CPEO is diagnosed via muscle biopsy. On examination of muscle fibers stained with Gömöri trichrome stain, one can see an accumulation of enlarged mitochondria. This produces a dark red staining of the muscle fibers given the name "ragged red fibers". While ragged red fibers are seen in normal aging, amounts in excess of normal aging give a diagnosis of a mitochondrial myopathy. Polymerase chain reaction (PCR) from a sample of blood or muscle tissue can determine a mutation of the mtDNA.

Elevated acetylcholine receptor antibody level which is typically seen in myasthenia gravis has been seen in certain patients of mitochondrial associated ophthalmoplegia.
It is important to have a dilated eye exam to determine if there is pigmentary retinopathy that may signify Kearns–Sayre syndrome which is associated with cardiac abnormalities.

MRI may be helpful in the diagnosis, in one study volumes of medial rectus, lateral rectus, and inferior rectus muscles in CPEO were not smaller than normal (in contrast to the profound atrophy typical of neurogenic paralysis).
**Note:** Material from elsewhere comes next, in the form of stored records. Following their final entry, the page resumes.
/-! ## What becomes of a fetched sector -/

/-- End an admitted READ or VERIFY with a status of its own. -/
def failRead (s : State) (q tag status : Nat) : State :=
  match findCmd s q tag with
  | none => s
  | some c => finish s q c status (if c.opcode = 1 then readResult (firstBad c) (decodedCount c) else 0)

/-- A checked sector reaches what it was fetched for. -/
def gotSector (s : State) (w : Want) (p v lba slot zs col : Nat) (m : Meta) (d : Bytes) (decoded : Bool) (flt : SecFault) : State :=
  match w with
  | .read q tag i => match findCmd s q tag with
    | some c =>
      if c.rd[i]? = some .fetching then
        let t := deliver s q c i { level := 2, decoded := decoded, slot := none, frame := none, quad := sliceOf v lba } m d flt
        tryFinishRead (if sameVersion t v lba m then startFill (putRc t v lba m d) (fillKind c) v lba m d else t) q tag
      else s
    | none => s
  | .verify q tag i => tryFinishRead (setRd s q tag i (.delivered 2 decoded none none)) q tag
  | .widen q tag i => match findCmd s q tag with
    | some c => match c.wr[i]? with
      | some (.filling n) =>
        if m.badData then landBad s q c i n
        else match openSector s m d with
          | some (b, _) => landPlain s q c i n b
          | none => failWrite s q tag St.cipherFault
      | _ => s
    | none => s
  | .dredge _ => addCopy s p (grainKey s v lba) (grainAt s v lba) d m
  | .rebuild => addCopy (if decoded then bump s Obj.REBUILD_SECTORS_DONE p 1 else s) p (grainKey s v lba) (grainAt s v lba) d m
  | .page slot' addr =>
    placeCopies s p Cls.metadata [{ fill := false, landed := true, slot := none, md := { m with relocated := true }, data := d, src := some (.array slot' zs 0), page := some addr }]
  | .prefetch => startFill s FillKind.prefetch v lba m d
  | .preload r => lockFill s r v lba m d
  | .digest seq => { s with pair := { s.pair with digests := Tbl.modify s.pair.digests seq (fun x => { x with back := Tbl.set x.back (slot * 2 ^ 32 + zs * 64 + col) (sectorBytes d m) }) } }

/-- A sector cannot be had: no source set recovers it (`Lr.erasures`, R248), or every decode failed its checks (`Lr.unrecovered`, R235). The grain goes on the lost list and what wanted it goes on without it. -/
def lostFetch (s : State) (w : Want) (p v lba reason : Nat) : State :=
  let st := if reason = Lr.unrecovered then St.guardUnrecovered else St.mediaLost
  let t := match w with
    | .page .. => setCond s p Pc.failed true
    | .digest _ => s
    | _ =>
      let t := (match w with
        | .dredge _ => loseSector s p v lba reason
        | .rebuild => loseSector s p v lba reason
        | _ => loseAndMove s p v lba reason)
      if reason = Lr.unrecovered then raise (bump t Obj.INTEGRITY_UNRECOVERED p 1) (ev 0x05 235) .error Src.volume v (detailLba v lba) else t
  match w with
  | .read q tag i => tryFinishRead (failSector t q tag i st) q tag
  | .verify q tag i => tryFinishRead (modCmd (failSector t q tag i st) q tag (fun c => { c with lost := c.lost + 1 })) q tag
  | .widen q tag i => match findCmd t q tag with
    | some c => match c.wr[i]? with
      | some (.filling n) => landBad t q c i n
      | _ => t
    | none => t
  | .dredge _ => missCopy t p v lba
  | .rebuild => missCopy t p v lba
  | _ => t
Although volumes of the superior rectus muscle-levator complex and superior oblique were significantly reduced.

== Treatment ==
There is currently no defined treatment to ameliorate the muscle weakness of CPEO. Treatments used to treat other pathologies causing ophthalmoplegia has not been shown to be effective. Experimental treatment with tetracycline has been used to improve ocular motility in one patient. Coenzyme Q_{10} has also been used to treat this condition. However, most neuro-ophthalmologists do not ascribe to any treatment.
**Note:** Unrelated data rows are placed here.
/-- A directory page: 512 entries that locate leaves (R150). -/
def dirPage (s : State) (a : Nat) : Bytes :=
  let base := bitsAt a 40 12 * 2 ^ 31 + a % 2 ^ 40 * 512
  leafBytes ((List.range 512).map (fun i => match Tbl.get s.map.leaves (base + i) with
    | some l => (match l.loc with
      | some (slot, zs) => .array slot zs 0
      | none => .unmapped)
    | none => .unmapped))

/-- A segment directory page: eight slots. -/
def segDirPage (s : State) (p a : Nat) : Bytes :=
  (List.range 8).flatMap (fun i => let slot := a % 2 ^ 40 * 8 + i; segDirBytes (Tbl.get (poolOf s p).segs slot) (liveCount s p slot))

/-- The segment directory pages of a pool: those of slots in use, and those written before. -/
def segDirPages (s : State) (p : Nat) : List Nat :=
  let used := (poolOf s p).segs.map (fun e => pageAddress Page.segDir 0 (e.1 / 8))
  let old := ((poolOf s p).pages.map Prod.fst).filter (fun a => a / 2 ^ 56 == Page.segDir)
  (used ++ old).foldl addOnce []

/-- The pages that the root chain lists. -/
def listed (s : State) (p : Nat) : List (Nat × (Nat × Nat)) :=
  (poolOf s p).pages.filter (fun e => e.1 / 2 ^ 56 == Page.directory || e.1 / 2 ^ 56 == Page.segDir)

/-- Root page `n`: 255 triple pointers and the pointer to the next page. -/
def rootPage (s : State) (p n : Nat) : Bytes :=
  let l := (listed s p).drop (255 * n) |>.take 255
  let next := match Tbl.get (poolOf s p).pages (pageAddress Page.root 0 (n + 1)) with
    | some (slot, zs) => if (listed s p).length > 255 * (n + 1) then triple (segCols s p slot) zs else zeros 16
    | none => zeros 16
  padTo 4080 (l.flatMap (fun e => triple (segCols s p e.2.1) e.2.2)) ++ next

/-- Pages of the root chain. -/
def rootCount (s : State) (p : Nat) : Nat :=
  max 1 (((listed s p).length + 254) / 255)

/-- Write the last root page not yet written; each names the one after it. -/
def writeRoot (s : State) (p : Nat) (k : Ckpt) : State :=
  match k.roots.getLast? with
  | none => s
  | some n => writePage (modPool s p (fun x => { x with ckpt := some { k with roots := k.roots.dropLast } })) p (pageAddress Page.root 0 n) (rootPage s p n)

/-- The checkpoint page's triple pointer. -/
def ckptPtr (s : State) (p : Nat) : Bytes :=
  match Tbl.get (poolOf s p).pages (pageAddress Page.checkpoint 0 0) with
  | some (slot, zs) => triple (segCols s p slot) zs
  | none => zeros 16

/-- The checkpoint page (Table 04-6). -/
def ckptPage (s : State) (p : Nat) (k : Ckpt) : Bytes :=
  let root := match Tbl.get (poolOf s p).pages (pageAddress Page.root 0 0) with
    | some (slot, zs) => triple (segCols s p slot) zs
    | none => zeros 16
  checkpointBytes (rdBytes s Obj.POOL_UUID p) k.number k.cutStripe k.seqHigh k.cursor root (rootCount s p)

/-- Write the leaves of step 2, as many as have write sequences below a durable floor (R194). -/
def writeLeaves (s : State) (p : Nat) (k : Ckpt) : State :=
  let n := floorOf s Fl.wseq 0 - s.sluice.wseq
  forEach (k.leaves.take n) (fun key u => writePage u p (leafAddr key) (leafPage u key)) (modPool s p (fun x => { x with ckpt := some { k with leaves := k.leaves.drop n } }))

/-- The pages of step 3. -/
def stepPages (s : State) (p : Nat) : Nat :=
  (poolOf s p).dirtyPages.length + (segDirPages s p).length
Ptosis associated with CPEO may be corrected with surgery to raise the lids, however due to weakness of the orbicularis oculi muscles, care must be taken not to raise the lids in excess causing an inability to close the lids. This results in an exposure keratopathy. Therefore, rarely should lid surgery be performed and only by a neuro-ophthalmologist familiar with the disease.

The most common strabismus finding is large angle exotropia which can be treated by maximal bilateral eye surgery, but due to the progressive nature of the disease, strabismus may recur. Those that have diplopia as a result of asymmetric ophthalmoplegia may be corrected with prisms or with surgery to create a better alignment of the eyes.